Reputation: 7728
I have a set of problems that I would like to evaluate in parallel. These problems are expressed using a simple expression type very similar to this:
-- Expressions are either a constant value or two expressions
-- combined using a certain operation
data Expr
= Const NumType
| Binary BinOp Expr Expr
-- The possible operations
data BinOp = Add | Sub | Mul | Div
deriving (Eq)
These expressions are built on the fly and should evaluate to a certain result which may be valid or invalid.
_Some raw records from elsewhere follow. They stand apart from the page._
/-- The contents of the only section of a kind as the file has them, before any relocation; empty where there is none. The layout and the relocations go by
these. -/
def rawBytes (f : LoadFile) (kind : Nat) : List Byte :=
  match f.secs.find? (fun x => x.kind == kind) with | some x => x.bytes f.file | none => []
def rawTable (f : LoadFile) (kind n : Nat) : List (List Byte) := entries n (f.rawBytes kind)
def handlers (f : LoadFile) : List (List Byte) := f.rawTable 3 16
def regions (f : LoadFile) : List (List Byte) := f.rawTable 4 24
def cells (f : LoadFile) : List (List Byte) := f.rawTable 5 40
def jbytes (f : LoadFile) : List Byte := f.rawBytes 6
def jtables (f : LoadFile) : List Nat := jtableOffsets (f.jbytes.length / 64 + 1) 0 f.jbytes
def symbols (f : LoadFile) : List (List Byte) := f.rawTable 9 24
def sec? (f : LoadFile) (k : Nat) : Option Sec := f.secs[k]?

/-! ### Layout (R93, R219, R221, R445; log 44) -/

/-- One group of sections placed from an address up: the address of each section of a kind, in file order, and the end. -/
def place (kind : Nat) : List Sec → Nat → Nat → List (Nat × Nat) × Nat
  | [], _, a => ([], a)
  | x :: r, k, a =>
    if x.kind = kind then
      let s := alignUp (if x.align < 8 then 256 else 2 ^ x.align) a
      let q := place kind r (k + 1) (s + x.size)
      ((k, s) :: q.1, q.2)
    else place kind r (k + 1) a

/-- Addresses of the code and data sections. -/
def codePlan (f : LoadFile) : List (Nat × Nat) × Nat := place 1 f.secs 0 f.base
def dataPlan (f : LoadFile) : List (Nat × Nat) × Nat := place 2 f.secs 0 (alignUp 65536 f.codePlan.2)
def secAddr (f : LoadFile) (k : Nat) : Nat := (KV.find? (f.codePlan.1 ++ f.dataPlan.1) k).getD 0

/-- Addresses of the Juggler tables, each at a multiple of 256: by the offset of the header. -/
def jtabPlace (f : LoadFile) : List Nat → Nat → List (Nat × Nat) × Nat
  | [], a => ([], a)
  | o :: r, a =>
    let s := alignUp 256 a
    let n := (match r with | x :: _ => x | [] => f.jbytes.length) - o
    let q := jtabPlace f r (s + n)
    ((o, s) :: q.1, q.2)
def jtabPlan (f : LoadFile) : List (Nat × Nat) × Nat := jtabPlace f f.jtables (alignUp 65536 f.dataPlan.2)

/-- The image size of a cell (R222). -/
def imageBytes (fmt rows cols : Nat) : Nat :=
  let n := rows * cols
  alignUp 16 ((n * fmtWidth fmt + 7) / 8) + (if fmt = 0x10 ∨ fmt = 0x11 ∨ fmt = 0x12 then alignUp 16 (n / 16 * 2) else 0)

def cellSz (c : List Byte) : Nat := imageBytes (fieldAt c 4 1) (fieldAt c 8 2) (fieldAt c 10 2)

/-- The cell table, and the buffers behind it. -/
def cellBase (f : LoadFile) : Nat := alignUp 65536 f.jtabPlan.2
def bufPlace : List (List Byte) → Nat → List Nat × Nat
  | [], a => ([], a)
  | c :: r, a =>
    let s := alignUp 256 a
    let q := bufPlace r (s + 3 * alignUp 256 (cellSz c))
    (s :: q.1, q.2)
def bufPlan (f : LoadFile) : List Nat × Nat :=
  if f.cells.isEmpty then ([], f.cellBase) else bufPlace f.cells (f.cellBase + 128 + 128 * f.cells.length + 64 * ovfRoom f.cells.length)

/-- The end of the object's global memory. -/
def top (f : LoadFile) : Nat := f.bufPlan.2

/-- Scratchpad addresses of the regions, in declaration order (R93). -/
def regPlace : List (List Byte) → Nat → List Nat × Nat
  | [], a => ([], a)
  | r :: rs, a =>
    let s := alignUp (2 ^ fieldAt r 8 1) a
    let q := regPlace rs (s + fieldAt r 4 4)
    (s :: q.1, q.2)
def regPlan (f : LoadFile) : List Nat × Nat := regPlace f.regions 0

/-! ### Symbols and relocations (R106, R107) -/

/-- A symbol's value (log 45); none for one that a relocation cannot resolve: of a region, cell or table that the file does not have, of a section that is
no CODE or DATA section, or of a BIND above 2 or a KIND above 5. A symbol that no relocation names is not looked at. DESIGN CHOICE (log 108). -/
def symValue (f : LoadFile) (y : List Byte) : Option Nat :=
  let v := fieldAt y 8 8
  let sec := fieldAt y 4 2
  if 2 < fieldAt y 6 1 then none
  else match fieldAt y 7 1 with
    | 2 => f.regPlan.1[v]?
    | 3 => if v < f.cells.length then some (f.cellBase + 128 + 128 * v) else none
    | 4 => KV.find? f.jtabPlan.1 v
    | 0 | 1 | 5 => if sec = 0xFFFF then some v else (KV.find? (f.codePlan.1 ++ f.dataPlan.1) sec).map (· + v)
    | _ => none

/-- The handler index a symbol names. -/
def symHandler (f : LoadFile) (y : List Byte) : Option Nat :=
  if fieldAt y 7 1 = 1 then f.handlers.findIdx? (fun h => fieldAt h 4 2 == fieldAt y 4 2 && fieldAt h 6 4 == fieldAt y 8 8) else none

/-- A symbol no load resolves. -/
def symExtern (y : List Byte) : Bool := fieldAt y 4 2 == 0xFFFE || fieldAt y 6 1 == 2

/-- Whether a 64-bit value is the sign extension of its low 32 bits. -/
def signed32 (v : Nat) : Bool := v % 2 ^ 64 == (BitVec.ofNat 32 v |>.signExtend 64).toNat

/-- What a relocation writes: the bytes; none where it is refused, also for reserved bytes that are not zero. `link` is the section patched. DESIGN CHOICE (log
108). -/
def relocBytes (f : LoadFile) (link : Nat) (r : List Byte) : Option (List Byte) :=
  match f.symbols[fieldAt r 8 4]?, f.sec? link with
  | some y, some x =>
    let off := fieldAt r 0 8
    let kind := fieldAt r 12 2
    let s := f.symValue y
    let v := (s.getD 0 + fieldAt r 16 8) % 2 ^ 64
    let rel := (v + 2 ^ 64 - (f.secAddr link + off + 2 ^ 64 - 8) % 2 ^ 64) % 2 ^ 64
    let put := fun (n w : Nat) (c : Bool) => if c && decide (off + n ≤ x.size) then some (leBytes n w) else none
    if symExtern y || s.isNone || fieldAt r 14 2 != 0 then none
    else match kind with
      | 1 => put 8 v true
      | 2 => put 4 v (signed32 v)
      | 3 => put 4 rel (signed32 rel && rel % 4 == 0)
      | 4 => put 8 rel (rel % 4 == 0)
      | 5 => put 4 v (fieldAt y 7 1 == 2 && decide (v < ownTop))
      | 6 => put 8 v (fieldAt y 7 1 == 2 && decide (v < ownTop))
      | 7 => match f.symHandler y with | some h => put 2 h true | none => none
      | 8 => put 2 (fieldAt y 8 8) (fieldAt y 7 1 == 3 && decide (fieldAt y 8 8 < f.cells.length))
      | 9 => put 8 v (fieldAt y 7 1 == 3 && decide (fieldAt y 8 8 < f.cells.length))
      | 10 => put 8 v (fieldAt y 7 1 == 4 && (KV.find? f.jtabPlan.1 (fieldAt y 8 8)).isSome)
      | _ => none
  | _, _ => none

/-- Every relocation with the section it patches. -/
def relocs (f : LoadFile) : List (Nat × List Byte) :=
  (f.secs.filter (fun x => x.kind == 10)).flatMap (fun x => (entries 24 (x.bytes f.file)).map (fun r => (x.link, r)))

/-- A section's contents with its relocations applied. -/
def relocated (f : LoadFile) (k : Nat) : List Byte :=
  match f.sec? k with
  | none => []
  | some x => f.relocs.foldl (fun b r =>
      if r.1 = k then (match f.relocBytes k r.2 with | some w => patch b (fieldAt r.2 0 8) w | none => b) else b) (x.bytes f.file)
This is expressed as a monad to stop computation when encountering invalid results.
data Result a
= Val { val :: a }
| Exc { exc :: String }
instance Monad Result where
return = Val
(Exc e) >>= _ = (Exc e)
(Val v) >>= g = g v
To determine a value of each solved problem I have two relevant functions:
eval :: Expr -> Result NumType
score :: Expr -> NumType
And finally I have solve functions that will return a [Expr]
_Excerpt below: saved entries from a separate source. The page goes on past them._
/-- A write of EN = 1 to an entry with EN = 0. -/
def enablePartition (n : Nat) (s : State) : State :=
  let k := enableCheck s n
  if k != 0 then s.modPart n (fun e => { e with err := k })
  else (takeOver n s).modPart n (fun e => { e with en := true, err := 0 })

/-- The commands a queue has not taken are dropped (R344). -/
def emptyQueue (k : Nat) (s : State) : State :=
  let q := s.queue k
  match readQcb q s with
  | .ok (b, s) =>
    let q := { q with head := qcbTail b }
    tryAct q.part (partWrite q.part (q.qcb + 4) (leBytes 4 q.head)) { s with queues := KV.set s.queues k q }
  | .error e => poisonMet q.part e s

/-- A write of EN = 0: every launch ends with PARTITION, queues are emptied, region slots and the partition's control-core slots become FREE.
A slot at level M runs the monitor and is no slot of the partition. -/
def resetPartition (n : Nat) (s : State) : State :=
  let s := s.launches.foldl (fun s (e : Nat × Launch) =>
    if e.2.part == n then launchFault e.1 { cause := Cause.partition, detail := 0, where_ := 0, ginst := 0 } s else s) s
  let s := s.queues.foldl (fun s (e : Nat × Queue) => if e.2.part == n then emptyQueue e.1 s else s) s
  let s := abortRegions ((s.rslots.filter (fun e => e.2.live && e.2.part == n)).map (fun e => (e.1, 8))) s
  let e := s.part n
  let s := { s with slots := s.slots.map (fun (x : Nat × Slot) =>
    (x.1, if isCtl x.1 && maskHasCc e (ccNumber x.1) && x.2.ctl.level != 2 then x.2.freed else x.2)) }
  s.modPart n (fun e => { e with en := false, image := 0, imageDigest := [] })

/-- A write of PCTL (R344). -/
def pctlWrite (w : Word) : Act Unit := do
  let s ← Act.look id
  let n := s.ptsel
  let e := s.part n
  let v := w.toNat
  if e.en then
    Act.require (pctlFields v e == e) Cause.illegalOperand
    if testBit v 59 then pure () else Act.upd (resetPartition n)
  else do
    Act.upd (fun s => s.modPart n (pctlFields v))
    if testBit v 59 then Act.upd (enablePartition n) else pure ()

/-! ### Clusters out of service (R346) -/

/-- Whether a launch has an act or an engine entry on a cluster. -/
def usesCluster (s : State) (l c : Nat) : Bool :=
  let mine := fun (q : List Entry) => q.any (fun e => e.org.launch == l)
  s.slots.any (fun e => !isCtl e.1 && clusterOf e.1 == c && e.2.ofLaunch l) ||
  s.cores.any (fun e => !isCtl e.1 && clusterOf e.1 == c && (mine e.2.copyq || mine e.2.mx.queue || mine e.2.jug.queue)) || mine (s.cluster c).sdq

/-- A cluster of a die taken out of service. -/
def outOfService (die k : Nat) (s : State) : State :=
  if (s.die die).outsvc.getLsbD k then s
  else
    let c := 64 * die + k
    let ls := (s.launches.filter (fun e => usesCluster s e.1 c)).map Prod.fst
    let s := s.modDie die (fun d => { d with outsvc := d.outsvc ||| (1#64 <<< k) })
    let s := { s with parts := s.parts.map (fun (e : Nat × Part) =>
      (e.1, if e.2.en && maskHas e.2 c then { e.2 with clmask := KV.set e.2.clmask die (KV.get 0 e.2.clmask die &&& ~~~(1#64 <<< k)) } else e.2)) }
    ls.foldl (fun s l => launchFault l { cause := Cause.service, detail := 0, where_ := 0, ginst := 0 } s) s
. This leads to my main function currently looking like this:
main :: IO ()
main = do
strAvailableNumbers <- getLine
strTargetNumber <- getLine
let numbers = parseList strAvailableNumbers
target = parseTargetNumber strTargetNumber in
sequence $ map (print) $
solveHeuristic1 (Problem target numbers) [Add] [Sub] ++
solveHeuristic2 (Problem target numbers)
return ()
The basic idea is that I read a list of numbers and a target number from stdin and then print expressions on stdout.
But I have two problems that I would like to solve and I am not quite sure how related they are:
Those heuristics run entirely unaware of each other and therefore don't know whether the score
of their solution is higher than any other. I would like to introduce some kind of state to the map function to only print the the new Expr
if its score is higher then the Expr
printed previously.
I would like to do these computations in parallel and attempted to do so by using (parMap rseq)
instead of map
, compiling with the -threaded
option and running it using +RTS -N2
. The result is a runtime increase from 5 seconds to 7 seconds. Not what I expected, altough time
shows the CPU utilization is higher. I guess I am not correctly using parMap
or do something wrong by using ++
. So how would I run a list of independent functions, each returning a list of elements, in parallel?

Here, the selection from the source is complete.